A month after having her daughter, the final chapter of Martinez's valiant battle was closed when her scans came back clear with no evidence of cancer. It was finally over as one life had been restored while another was just beginning.
"I tell people that I actually won my battle when I delivered my healthy baby girl," Martinez says. "I consider that day the day of my triumph. I didn't find out I beat cancer until about a month later, but I feel she came into this world to tell me we had won. I can't even describe how I felt that day."
Martinez is now in her third season as a ticket sales representative for the Cowboys and every year during Breast Cancer Awareness Month in October, she looks forward to seeing her team take the field with a touch of pink added to their traditional uniforms.
From gloves to shoes, Martinez will again be able to watch the Cowboys raise awareness during their Monday night game against the Chicago Bears.
"I've been a longtime football fan, and I remember when the whole pink movement started. I think the awareness is still very important," Martinez says. "If I hadn't been as aware as I was, the disease could have taken my life. It was because of all that pink that drove me to find out what that lump in my breast was. It's the reason I'm still alive."
Susan G. Komen and the Cowboys have had a lasting partnership and together launched a breast cancer movement with an effort known as "iPromise," which raises breast cancer awareness through various campaigns.

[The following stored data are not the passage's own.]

-- ==== Sys2Proof/Machine/Raster.lean ====
section
/-! DEFINITION. Machine/Raster.lean: the raster heads (chapter 14): timing, codes, scan-out, tiles, DisplayPort,
the freeze detector, changes on a running head, and their commands. -/
namespace Sys2Proof.Machine
open Sys2Proof

/-! ## Register fields -/

def HeadRegs.on (r : HeadRegs) : Bool := bitOf r.ctrl 31
def HeadRegs.lock (r : HeadRegs) : Bool := bitOf r.ctrl 30
/-- HEAD_MUL as a number of head frames. -/
def HeadRegs.mul (r : HeadRegs) : Nat := fld r.ctrl 29 28 + 1
def HeadRegs.zx (r : HeadRegs) : Nat := if bitOf r.ctrl 27 then 2 else 1
def HeadRegs.zy (r : HeadRegs) : Nat := if bitOf r.ctrl 26 then 2 else 1
def HeadRegs.dp (r : HeadRegs) : Bool := bitOf r.ctrl 25
/-- Bits per component of the DisplayPort stream. -/
def HeadRegs.bpc (r : HeadRegs) : Nat := if bitOf r.ctrl 24 then 10 else 8
def HeadRegs.full (r : HeadRegs) : Bool := bitOf r.ctrl 21
def HeadRegs.ht (r : HeadRegs) : Nat := fld r.h 31 16
def HeadRegs.ha (r : HeadRegs) : Nat := fld r.h 15 0
def HeadRegs.vt (r : HeadRegs) : Nat := fld r.v 31 16
def HeadRegs.va (r : HeadRegs) : Nat := fld r.v 15 0
def HeadRegs.frzOn (r : HeadRegs) : Bool := bitOf r.frzCtrl 31
/-- The HORIZONTAL field of a position or size. -/
def horz (w : Word) : Nat := fld w 30 16
/-- The VERTICAL field. -/
def vert (w : Word) : Nat := fld w 14 0
def TileRegs.on (r : TileRegs) : Bool := bitOf r.ctrl 31
def TileRegs.rgb (r : TileRegs) : Bool := bitOf r.ctrl 30
def TileRegs.perPkt (r : TileRegs) : Nat := fld r.ctrl 11 0
/-- Pixels and octets of a pgroup (R396). -/
def TileRegs.pgroup (r : TileRegs) : Nat × Nat := if r.rgb then (4, 15) else (2, 5)
/-- Pgroups of a line of the tile. -/
def TileRegs.linePg (r : TileRegs) : Nat := horz r.size / r.pgroup.1
/-- Packets of a line (R396). -/
def TileRegs.linePkts (r : TileRegs) : Nat := ceilDiv r.linePg r.perPkt
/-- P: packets of a head frame (R397). -/
def TileRegs.pkts (r : TileRegs) : Nat := r.linePkts * vert r.size

/-- Head h. -/
def State.head (s : State) (h : Nat) : HeadSt := tget s.rst.heads h {}
/-- Head h put in place. -/
def State.setHead (s : State) (h : Nat) (r : HeadSt) : State :=
  { s with rst := { s.rst with heads := tset s.rst.heads h r } }
/-- The registers of head h in a configuration. -/
def headOf (c : Cfg) (h : Nat) : HeadRegs := tget c.rst.heads h {}
/-- Tile t of head h in a configuration. -/
def tileOf (c : Cfg) (h t : Nat) : TileRegs := tget c.rst.tiles (4 * h + t) {}

/-! ## Timing (R388 to R390) -/

/-- The instant of line y of head frame j of content n, in ns exactly. -/
def lineAt (y : YmCfg) (r : HeadRegs) (n j line : Nat) : Rat :=
  ((n * r.mul + j : Nat) : Rat) * y.tNum / (y.num * r.mul : Nat) + r.delay.toNat
    + (line : Rat) * y.tNum / (y.num * r.mul * r.vt : Nat)

/-- An instant has come. -/
def State.reached (s : State) (t : Rat) : Bool := decide (t ≤ (s.elt : Rat))

/-- The raster terms of LP(n) (R94, R389): line V_ACTIVE of the last head frame of content n. -/
def rasterLatch (c : Cfg) (n : Nat) : List Rat :=
  (c.rst.heads.filter (fun e => e.2.on)).map (fun e => lineAt c.ym e.2 n (e.2.mul - 1) e.2.va)

/-! ## Codes (R391, R392) -/

/-- The n-bit code of a component (R392). -/
def videoCode (n : Nat) (full : Bool) (e : Rat) : Nat :=
  let v : Rat := max 0 (min 1 e)
  (rne (if full then v * (2 ^ n - 1 : Nat) else (16 * 2 ^ (n - 8) : Nat) + v * (219 * 2 ^ (n - 8) : Nat))).toNat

"iPromise" continues to encourage Cowboys fans to get involved in support of women who have been affected by breast cancer. Each year, approximately 300 survivors and volunteers join the Dallas Cowboys Cheerleaders in presenting a unique halftime performance. The group forms a human pink awareness ribbon that is meaningful, yet beautiful.
Having found strength in both organizations, Martinez is extremely proud to be associated with Susan G. Komen and the Dallas Cowboys. Her fight may be over, but her advocating of awareness is certainly not.
"It gives me pride like never before," she says. "Now that I'm a survivor, it makes me proud that the Dallas Cowboys are promoting awareness and recognizing survivorship and I also try to do the same. It definitely gives me a huge sense of pride."